Size your batteries
Your first task is battery sizing. First you need to get conversant at volts, amps, watts, and conversion losses. (which are to be avoided). So you can go "Ok, 60 watt laptop, that means 5 amps at 12V, minus the 20% inverter losses" etc.
Then you can get to watt-hours and amp-hours, which are units of capacity.
Then you can figure out how many watt-hours or amp-hours you need for your application.
Now, you must derate your batteries or you will quickly destroy them. With a lead-acid battery you should plan to use only 30% of its capacity. (i.e. 70% of its capacity is in reserve, and rarely used). With lithium it's reversed, you can pull them down pretty low. That makes a "watt-hour" of lithium worth a lot more than a watt-hour of lead-acid. (it is also a lot more expensive).

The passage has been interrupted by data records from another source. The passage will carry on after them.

/-- The partition as the new cuvée of a swap makes it, before its load step. -/
def State.adopt (s : State) (pn : Nat) (p : Partition) (v : Cuvee) (j : LoadJob) : State :=
  match j.res with
  | some r =>
    let s := { s with tally := { s.tally with counters := p.counters.foldl (fun (m : KMap Counter) (c : CounterUse) => kdel m c.phys) s.tally.counters } }
    s.setPart pn { p with
      cols := v.cols, graph := v.graphId, seed := v.seed, sched := parseSched v.schedAt.2, counters := r.counters, man := v.man
      share := if j.kvkeep then p.share else s.newShare pn p j v.entries
      shapes := v.shapes.map At.val, cands := v.cands.map At.val
      preloads := v.preloads.map fun (x : At Preload) => (x.val.tidx, x.val.cask, x.val.queue, x.val.k)
      plans := v.movement
      pins := r.pins, step := 0, roundInStep := 0, lead := false, stepEnds := [], cur := none, formed := none, tilerDone := false }
  | none => s

/-- After a swap with `KVKEEP` 1 the entries it paused resume; with 0 every paused entry ends `SWAPPED` and the pool is rebuilt.
`ADMITTED` entries become candidates again, and one with nothing to compute goes on (R234, R235). -/
def State.afterSwap (s : State) (pn : Nat) (p : Partition) (keep : Bool) : State :=
  let es := (s.entriesOf pn).filter fun e => e.2.st == .paused
  let s :=
    if keep then (es.filter fun e => e.2.swapPaused).foldl (fun s e => (s.modReq e.1 fun r => { r with resreq := true }).resumeReq e.1) s
    else
      let s := (es.foldl (fun s e => s.endReq e.1 svSwapped) s).rebuildPool pn p.slot
      (s.entriesOf pn).foldl (fun s e => s.probeAgain e.1) s
  (s.entriesOf pn).foldl (fun s e => s.skipPrefill e.1 p.man.role) s

/-! ### Rotation buffers (R145) -/

/-- A block of a rotation enters `HOLD` of the tile at a place of the ring; whether its lines could be read. The tile's own read
stream brings it, in the same row (log 37). -/
def State.fillRing (s : State) (col0 n : Nat) (p : Plan) (i tidx : Nat) : Bool × State :=
  let t := 32 * col0 + tidx
  let r := s.readBytes .firmware (p.home + i * p.buf) (min p.buf (p.size - i * p.buf))
  match r.1, (List.range 4).findSome? fun c => s.image t c with
  | some b, some img =>
    (true, r.2.modTile t fun x => (x.wsWrite (s.planBase t n img) b).setRing n ⟨false, true, none⟩)
  | some _, none => (true, r.2)
  | none, _ => (false, r.2)

/-- The rotations of a partition whose blocks are loaded now take them: at load those of `RELOAD` 0, at each serving step the
others. The flag tells whether every line could be read. -/
def State.fillRings (s : State) (pn : Nat) (reload : Bool) : Bool × State :=
  match s.part pn with
  | some q =>
    q.plans.zipIdx.foldl (fun r p =>
      if p.1.move = 1 ∧ p.1.reload = reload then
        p.1.tiles.zipIdx.foldl (fun (r : Bool × State) t => if r.1 then r.2.fillRing q.col0 p.2 p.1 t.2 t.1 else r) r
      else r) (true, s)
  | none => (true, s)

/-- Steps 5 to 8: seeds, credits and preloads, counters, then the partition runs from step 0 of a new round. -/
def State.finishLoad (s : State) (pn : Nat) (p : Partition) (v : Cuvee) (j : LoadJob) : State :=
  let s := s.modTiles p.tiles fun t x => { x with gen := genSeed v.seed t, running := (p.sched.headD ⟨0, 0, 0⟩).cask, idle := false, switchTo := none }
  let s := (v.preloads.map At.val).foldl (fun s x => s.placePreload p.col0 x) s
  let s := p.counters.foldl (fun s c => s.armCounter p c) s
  let s := s.modPart pn fun p => { p with st := .running, job := none, idled := none, slots := loadedSlots v p.sched }
  let s := if j.swap then s.afterSwap pn p j.kvkeep else s
  (s.clearJournal pn).finishRun j.cmd stOk (pack 16 [(0, 0, 16, j.layers.length), (4, 0, 32, j.cellarUnits)])

/-- Steps 3 to 8 of R158 for a cuvée read again from its image; a failing line or a lack of frames fails the load. -/
def State.writeLoad (s : State) (pn : Nat) (v : Cuvee) (j : LoadJob) : State :=
  match s.part pn with
  | none => s
  | some p0 =>
    let s := s.adopt pn p0 v j
    match s.part pn with
    | none => s
    | some p =>
      let s := (v.imgs.map At.val).foldl (fun s x => s.placeImage p.col0 p.counters x) s
      let cellar := v.cellarUnits j.layers
      match s.backAll cellar v.needs with
      | none => s.loadFailed pn j
      | some t =>
        let t := t.modPart pn fun p => { p with job := some { j with backed := (j.backed ++ s.unbacked v.needs).dedup } }
        let t := cellar.foldl State.toCellar t
        let w := t.copyTensors j.image (v.tensors.map At.val)
        if w.1 then
          match (p.pins.foldl State.refreshPin w.2).allNear p.pins with
          | some u =>
            let r := u.fillRings pn false
            if r.1 then r.2.finishLoad pn p v j else r.2.loadFailed pn j
          | none => w.2.loadFailed pn j
        else w.2.loadFailed pn j

/-! ## CASK_LOAD and CASK_EVICT (R121, R329, R464) -/

/-- Orders 1 and 2 of Table 4.10. -/
def slotBusy (x : Slot) : Option Nat :=
  match x.st with
  | .loading | .active | .closed => some stCaskInUse
  | .ready => if x.drained then none else some stCaskNotDrained
  | .empty => none
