/-- What ends the one live nonce: another issued by either path takes its place, one authorisation checked against it ends it whether or not the check
passes, its 60 s end it, and so does any reset. -/
def Obligations.NonceEndsByItsFourEvents : Prop :=
  (∀ (c : Cmd) (s : State), Accepted 0x0608 c s → c.wr = .ok → ∃ t, exec (.evrNonce c) s = .next t ∧ t.ident.nonce = some s.drawNonce ∧ s.drawNonce.length = 32)
    ∧ (∀ s : State, s.life.dev = .opened ∨ s.life.dev = .corked → 0 < s.ident.sessions →
        (∃ t, exec (.authNonce true) s = .next t ∧ t.ident.nonce = some s.drawNonce)
        ∧ (∀ key a : Bytes, a.length = 3445 → ∃ t, exec (.ownTransfer true key a) s = .next t ∧ t.ident.nonce = none)
        ∧ (∀ a : Bytes, a.length = 3445 → ∃ t, exec (.ownRelease true a) s = .next t ∧ t.ident.nonce = none)
        ∧ (∀ (b : Bool) (a : Bytes), a.length = 3445 → ∃ t, exec (.ownCosign true b a) s = .next t ∧ t.ident.nonce = none))
    ∧ (∀ (c : Cmd) (d : Bytes) (s : State), Accepted 0x0609 c s → c.data = .ok d → ∃ t, exec (.evrClear c) s = .next t ∧ t.ident.nonce = none)
    ∧ (∀ s : State, ∃ t, exec .nonceExpiry s = .next t ∧ t.ident.nonce = none)
    ∧ (∀ s : State, s.hostUp = true →
        (∃ t, exec .functionLevelReset s = .next t ∧ t.ident.nonce = none) ∧ (∃ t, exec .cxlLinkDown s = .next t ∧ t.ident.nonce = none))
    ∧ (∀ s : State, s.life.aux = true → s.life.perstN = true → s.life.dev ≠ .off → s.pwr.stopped = false → s.life.supplyReset = false →
        ∃ t, exec .perstNFall s = .next t ∧ t.ident.nonce = none)
    ∧ (∀ s : State, s.tastes = true → ∃ t, exec .watchdogExpiry s = .next t ∧ t.ident.nonce = none)
    ∧ (∀ (held : Bool) (s : State), s.life.aux = true → ∃ t, exec (.vinAuxLoss held) s = .next t ∧ t.ident.nonce = none)
    ∧ (∀ (rail : Nat) (s : State), s.life.aux = true → s.life.dev ≠ .off → s.pwr.stopped = false →
        ∃ t, exec (.railResetLevel rail) s = .next t ∧ t.ident.nonce = none)

/-- Only the rows listed reach the tiers of memory: every other command, whatever its operands and the state, leaves the whole memory as it was, so that
every byte of every tier, the unit map, the rim caches and the translation caches read after it as before. -/
def Obligations.OnlyListedCommandsReachMemory : Prop :=
  ∀ (i : Instr) (s t : State), exec i s = .next t →
    (match i with
      | .statsRead .. | .memMap .. | .memUnmap .. | .memPin .. | .memUnpin .. | .hostTierAdd .. | .hostTierRemove .. | .dmaCopy ..
      | .cuveeLoad .. | .cuveeSwap .. | .caskLoad .. | .partReset .. | .partResume .. | .partInspect .. | .fabricPartSwitch ..
      | .cfgCommit .. | .cfgCommitDeadline .. | .cfgAbort .. | .streamRingPush .. | .shadowWrite .. | .tileIdleReport ..
      | .partitionRestart .. | .meshReplayRequest .. | .foldStepTimer .. | .streamIssue .. | .readDataArrival .. | .writeAckArrival .. | .caskImageLineWrite ..
      | .rimAccess .. | .demotionSelect .. | .decantComplete .. | .cellarFullRecord .. | .mapSweep .. | .patrolScrub .. | .submit ..
      | .hoAccept .. | .hoRefusal .. | .hoBusyRetryTimer .. | .kvship .. | .kvack .. | .hoCommit .. | .hoCommitComplete .. | .hoAbort ..
      | .hoReceiverSilence .. | .fabricRequest .. | .dvqPacketReceive .. | .idleWordReceive .. | .dvqReplayRequest .. | .rd .. | .wr .. | .add32 .. | .add64 .. | .fadd32 ..
      | .fadd64 .. | .barArrive .. | .barRelease .. | .rddata .. | .ack .. | .atdata .. | .sereply .. | .err .. | .fabricTimeout ..
      | .tagWithholdExpiry .. | .barrierKeepalive .. | .portHoldEnd .. | .lossOfSignal .. | .charterReceive .. | .charterVerdict ..
      | .cableTemperaturePoll .. | .retimerLockPoll .. | .railResetLevel .. | .supplyResetRecovery .. | .pwrokRise .. | .perstNRise ..
      | .perstNFall .. | .vinAuxLoss .. | .tastingStageComplete .. | .watchdogExpiry .. | .functionLevelReset .. | .cxlLinkDown ..
      | .cxlLinkTrained .. | .gpfPhase1 .. | .hostSnoop .. | .cxlMemRequest .. | .birsp .. | .cxlCacheResponse ..
      | .sidebandTmiCommand .. | .loadCompletion .. | .generationHoldExpiry .. => True
      | _ => t.mem = s.mem)
end

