-- ==== Sys2Proof/Laws/Keeps.lean ====
section
/-! SUPPORT. What a fold of steps keeps, when each step keeps it; the canonical form of the three tiers' contents. -/

namespace Sys2Proof.Machine

theorem foldl_keeps {α : Type} {β : Type} (p : State → β) (f : State → α → State) (h : ∀ s a, p (f s a) = p s) (l : List α) (s : State) :
    p (l.foldl f s) = p s := by
  induction l generalizing s with
  | nil => rfl
  | cons a l ih => simp [ih, h]

@[simp] theorem foldl_pending {α : Type} (f : State → α → State) (h : ∀ s a, (f s a).pending = s.pending) (l : List α) (s : State) :
    (l.foldl f s).pending = s.pending := foldl_keeps State.pending f h l s

@[simp] theorem foldl_mem {α : Type} (f : State → α → State) (h : ∀ s a, (f s a).mem = s.mem) (l : List α) (s : State) :
    (l.foldl f s).mem = s.mem := foldl_keeps State.mem f h l s

@[simp] theorem foldl_ident {α : Type} (f : State → α → State) (h : ∀ s a, (f s a).ident = s.ident) (l : List α) (s : State) :
    (l.foldl f s).ident = s.ident := foldl_keeps State.ident f h l s

@[simp] theorem foldl_title {α : Type} (f : State → α → State) (h : ∀ s a, (f s a).ident.title = s.ident.title) (l : List α) (s : State) :
    (l.foldl f s).ident.title = s.ident.title := foldl_keeps (fun s => s.ident.title) f h l s

/-- The three tiers' contents are in canonical form. -/
abbrev MemOk (m : Memory) : Prop := cellsWf m.near = true ∧ cellsWf m.cellar = true ∧ cellsWf m.hostTier = true

theorem memOk_iff (m : Memory) : MemOk m ↔ m.wf = true := by
  simp [Memory.wf, and_assoc]

@[simp] theorem foldl_memOk {α : Type} (f : State → α → State) (h : ∀ s a, MemOk s.mem → MemOk (f s a).mem) (l : List α) (s : State)
    (hs : MemOk s.mem) : MemOk (l.foldl f s).mem := by
  induction l generalizing s with
  | nil => exact hs
  | cons a l ih => exact ih _ (h s a hs)

@[simp] theorem foldl_memOkM {α : Type} (f : Memory → α → Memory) (h : ∀ s a, MemOk s → MemOk (f s a)) (l : List α) (s : Memory)
    (hs : MemOk s) : MemOk (l.foldl f s) := by
  induction l generalizing s with
  | nil => exact hs
  | cons a l ih => exact ih _ (h s a hs)

end Sys2Proof.Machine
end

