-- ==== Sys2Proof/Laws/KeepOps.lean ====
section
/-! SUPPORT. What no operation or command of Machine/Ops.lean touches: the queue, who owns the device, and (`_keeps`, where it writes no tier) the memory; where it may write one, `_memOk` says the canonical form stays. -/

namespace Sys2Proof.Machine

@[simp] theorem State_used_keeps (s : State) :
    (State.used s).pending = s.pending ∧ (State.used s).ident = s.ident ∧ (State.used s).mem = s.mem := ⟨rfl, rfl, rfl⟩

@[simp] theorem State_advanceTick_keeps (s : State) :
    (State.advanceTick s).pending = s.pending ∧ (State.advanceTick s).ident = s.ident ∧ (State.advanceTick s).mem = s.mem := by
  unfold State.advanceTick
  try dsimp only
  (repeat' split) <;> simp_all [apply_ite]

@[simp] theorem State_stageOne_keeps (s : State) (rs : RecSpec) :
    (State.stageOne s rs).pending = s.pending ∧ (State.stageOne s rs).ident = s.ident ∧ (State.stageOne s rs).mem = s.mem := ⟨rfl, rfl, rfl⟩

@[simp] theorem State_stageSkipped_keeps (s : State) :
    (State.stageSkipped s).pending = s.pending ∧ (State.stageSkipped s).ident = s.ident ∧ (State.stageSkipped s).mem = s.mem := by
  unfold State.stageSkipped
  try dsimp only
  (repeat' split) <;> simp_all [apply_ite]

@[simp] theorem State_stageLost_keeps (s : State) :
    (State.stageLost s).pending = s.pending ∧ (State.stageLost s).ident = s.ident ∧ (State.stageLost s).mem = s.mem := by
  unfold State.stageLost
  try dsimp only
  (repeat' split) <;> simp_all [apply_ite]

@[simp] theorem State_stageGroup_keeps (s : State) (rs : List RecSpec) :
    (State.stageGroup s rs).pending = s.pending ∧ (State.stageGroup s rs).ident = s.ident ∧ (State.stageGroup s rs).mem = s.mem := by
  unfold State.stageGroup
  try dsimp only
  (repeat' split) <;> simp_all [apply_ite]

@[simp] theorem State_stage_keeps (s : State) (rtype : Nat) (body : Bytes) :
    (State.stage s rtype body).pending = s.pending ∧ (State.stage s rtype body).ident = s.ident ∧ (State.stage s rtype body).mem = s.mem := by
  unfold State.stage
  try dsimp only
  (repeat' split) <;> simp_all [apply_ite]

@[simp] theorem State_hostWrite_keeps (s : State) (port addr : Nat) (b : Bytes) :
    (State.hostWrite s port addr b).pending = s.pending ∧ (State.hostWrite s port addr b).ident = s.ident ∧ (State.hostWrite s port addr b).mem = s.mem := ⟨rfl, rfl, rfl⟩

@[simp] theorem State_msix_keeps (s : State) (vec : Nat) :
    (State.msix s vec).pending = s.pending ∧ (State.msix s vec).ident = s.ident ∧ (State.msix s vec).mem = s.mem := by
  unfold State.msix
  try dsimp only
  (repeat' split) <;> simp_all [apply_ite]

@[simp] theorem State_devInt_keeps (s : State) (bits : BitVec 32) :
    (State.devInt s bits).pending = s.pending ∧ (State.devInt s bits).ident = s.ident ∧ (State.devInt s bits).mem = s.mem := by
  unfold State.devInt
  try dsimp only
  (repeat' split) <;> simp_all [apply_ite]

@[simp] theorem State_writeStatus_keeps (s : State) (n : Nat) :
    (State.writeStatus s n).pending = s.pending ∧ (State.writeStatus s n).ident = s.ident ∧ (State.writeStatus s n).mem = s.mem := by
  unfold State.writeStatus
  try dsimp only
  (repeat' split) <;> simp_all [apply_ite]

@[simp] theorem State_writeEntry_keeps (s : State) (n : Nat) (entry : Bytes) (notice : Bool) :
    (State.writeEntry s n entry notice).pending = s.pending ∧ (State.writeEntry s n entry notice).ident = s.ident ∧ (State.writeEntry s n entry notice).mem = s.mem := by
  unfold State.writeEntry
  try dsimp only
  (repeat' split) <;> simp_all [apply_ite]

@[simp] theorem State_deliverNotice_keeps (s : State) (nt : Notice) :
    (State.deliverNotice s nt).pending = s.pending ∧ (State.deliverNotice s nt).ident = s.ident ∧ (State.deliverNotice s nt).mem = s.mem := by
  unfold State.deliverNotice
  try dsimp only
  (repeat' split) <;> simp_all [apply_ite]

@[simp] theorem State_notice_keeps (s : State) (code evseq : Nat) (result : Bytes) :
    (State.notice s code evseq result).pending = s.pending ∧ (State.notice s code evseq result).ident = s.ident ∧ (State.notice s code evseq result).mem = s.mem := by
  unfold State.notice
  try dsimp only
  (repeat' split) <;> simp_all [apply_ite]

@[simp] theorem State_report_keeps (s : State) (rtype : Nat) (body : Bytes) (code : Nat) (result : Bytes) :
    (State.report s rtype body code result).pending = s.pending ∧ (State.report s rtype body code result).ident = s.ident ∧ (State.report s rtype body code result).mem = s.mem := by
  unfold State.report
  try dsimp only
  (repeat' split) <;> simp_all [apply_ite]

@[simp] theorem State_ringError_keeps (s : State) (src ring value : Nat) :
    (State.ringError s src ring value).pending = s.pending ∧ (State.ringError s src ring value).ident = s.ident ∧ (State.ringError s src ring value).mem = s.mem := by
  unfold State.ringError
  try dsimp only
  (repeat' split) <;> simp_all [apply_ite]

@[simp] theorem State_answerCmd_keeps (s : State) (src : CmdSrc) (cid op cls st evseq : Nat) (result : Bytes) :
    (State.answerCmd s src cid op cls st evseq result).pending = s.pending ∧ (State.answerCmd s src cid op cls st evseq result).ident = s.ident ∧ (State.answerCmd s src cid op cls st evseq result).mem = s.mem := by
  unfold State.answerCmd
  try dsimp only
  (repeat' split) <;> simp_all [apply_ite]

@[simp] theorem State_settlePair0_keeps (s : State) :
    (State.settlePair0 s).pending = s.pending ∧ (State.settlePair0 s).ident = s.ident ∧ (State.settlePair0 s).mem = s.mem := by
  unfold State.settlePair0
  try dsimp only
  (repeat' split) <;> simp_all [apply_ite]

@[simp] theorem State_settleDestroy_keeps (s : State) (d : Nat × Running) :
    (State.settleDestroy s d).pending = s.pending ∧ (State.settleDestroy s d).ident = s.ident ∧ (State.settleDestroy s d).mem = s.mem := by
  unfold State.settleDestroy
  try dsimp only
  (repeat' split) <;> simp_all [apply_ite]

@[simp] theorem State_settlePairs_keeps (s : State) :
    (State.settlePairs s).pending = s.pending ∧ (State.settlePairs s).ident = s.ident ∧ (State.settlePairs s).mem = s.mem := by
  unfold State.settlePairs
  try dsimp only
  (repeat' split) <;> simp_all [apply_ite]

@[simp] theorem State_finish_keeps (s : State) (src : CmdSrc) (cid op cls st evseq : Nat) (result : Bytes) :
    (State.finish s src cid op cls st evseq result).pending = s.pending ∧ (State.finish s src cid op cls st evseq result).ident = s.ident ∧ (State.finish s src cid op cls st evseq result).mem = s.mem := by
  unfold State.finish
  try dsimp only
  (repeat' split) <;> simp_all [apply_ite]

@[simp] theorem State_finishRec_keeps (s : State) (r : Running) (st evseq : Nat) (result : Bytes) :
    (State.finishRec s r st evseq result).pending = s.pending ∧ (State.finishRec s r st evseq result).ident = s.ident ∧ (State.finishRec s r st evseq result).mem = s.mem := by
  unfold State.finishRec
  try dsimp only
  (repeat' split) <;> simp_all [apply_ite]

@[simp] theorem State_finishRun_keeps (s : State) (r : Running) (st : Nat) (result : Bytes) :
    (State.finishRun s r st result).pending = s.pending ∧ (State.finishRun s r st result).ident = s.ident ∧ (State.finishRun s r st result).mem = s.mem := by
  unfold State.finishRun
  try dsimp only
  (repeat' split) <;> simp_all [apply_ite]

@[simp] theorem State_setTile_keeps (s : State) (t : Nat) (x : Tile) :
    (State.setTile s t x).pending = s.pending ∧ (State.setTile s t x).ident = s.ident ∧ (State.setTile s t x).mem = s.mem := ⟨rfl, rfl, rfl⟩

@[simp] theorem State_modTile_keeps (s : State) (t : Nat) (f : Tile → Tile) :
    (State.modTile s t f).pending = s.pending ∧ (State.modTile s t f).ident = s.ident ∧ (State.modTile s t f).mem = s.mem := ⟨rfl, rfl, rfl⟩

@[simp] theorem State_modLink_keeps (s : State) (k : Nat) (f : Link → Link) :
    (State.modLink s k f).pending = s.pending ∧ (State.modLink s k f).ident = s.ident ∧ (State.modLink s k f).mem = s.mem := ⟨rfl, rfl, rfl⟩

@[simp] theorem State_takeRim_keeps (s : State) (t exit : Nat) (k : Flit → Bool) :
    (State.takeRim s t exit k).pending = s.pending ∧ (State.takeRim s t exit k).ident = s.ident ∧ (State.takeRim s t exit k).mem = s.mem := by
  unfold State.takeRim
  try dsimp only
  (repeat' split) <;> simp_all [apply_ite]

@[simp] theorem State_holdRim_keeps (s : State) (t exit : Nat) (k : Flit → Bool) :
    (State.holdRim s t exit k).pending = s.pending ∧ (State.holdRim s t exit k).ident = s.ident ∧ (State.holdRim s t exit k).mem = s.mem := ⟨rfl, rfl, rfl⟩

@[simp] theorem State_freeRim_keeps (s : State) (t exit : Nat) (k : Flit → Bool) :
    (State.freeRim s t exit k).pending = s.pending ∧ (State.freeRim s t exit k).ident = s.ident ∧ (State.freeRim s t exit k).mem = s.mem := ⟨rfl, rfl, rfl⟩

@[simp] theorem State_rimSend_keeps (s : State) (t exit : Nat) (f : Flit) :
    (State.rimSend s t exit f).pending = s.pending ∧ (State.rimSend s t exit f).ident = s.ident ∧ (State.rimSend s t exit f).mem = s.mem := ⟨rfl, rfl, rfl⟩

@[simp] theorem State_takeKind_keeps (s : State) (t : Nat) (k : Flit → Bool) :
    (State.takeKind s t k).pending = s.pending ∧ (State.takeKind s t k).ident = s.ident ∧ (State.takeKind s t k).mem = s.mem := ⟨rfl, rfl, rfl⟩

@[simp] theorem State_setPart_keeps (s : State) (p : Nat) (x : Partition) :
    (State.setPart s p x).pending = s.pending ∧ (State.setPart s p x).ident = s.ident ∧ (State.setPart s p x).mem = s.mem := ⟨rfl, rfl, rfl⟩

@[simp] theorem State_modPart_keeps (s : State) (p : Nat) (f : Partition → Partition) :
    (State.modPart s p f).pending = s.pending ∧ (State.modPart s p f).ident = s.ident ∧ (State.modPart s p f).mem = s.mem := ⟨rfl, rfl, rfl⟩

end Sys2Proof.Machine
end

Stupidity during battery sizing will result in a poorly performing system that will be very frustrating and probably result in abandoning the project.
Size your panel
Now you look at how to recharge the batteries on a regular basis. It helps to talk to solar power people about local data, but you should be prepared for your system to bridge across days of poor recharge rate. (which is kinda back into "battery sizing").
You need a solar panel that's big enough to charge halfway well on cloudy days, and charge fully in decent winter days.
During summer sunny days you will probably have a glut of solar power that you will not be able to fully use. If you size the panels to only adequately recharge during ideal times, then it will under-perform the rest of the time. However making that mistake is fixable by adding more panels.
Designing a solar system is not kid-stuff. You can't just throw a bunch of random parts at it and expect a successful project that serves you well. You have to learn, plan and think. This should be the tip of the iceberg in your research. When you do, it's money well-spent.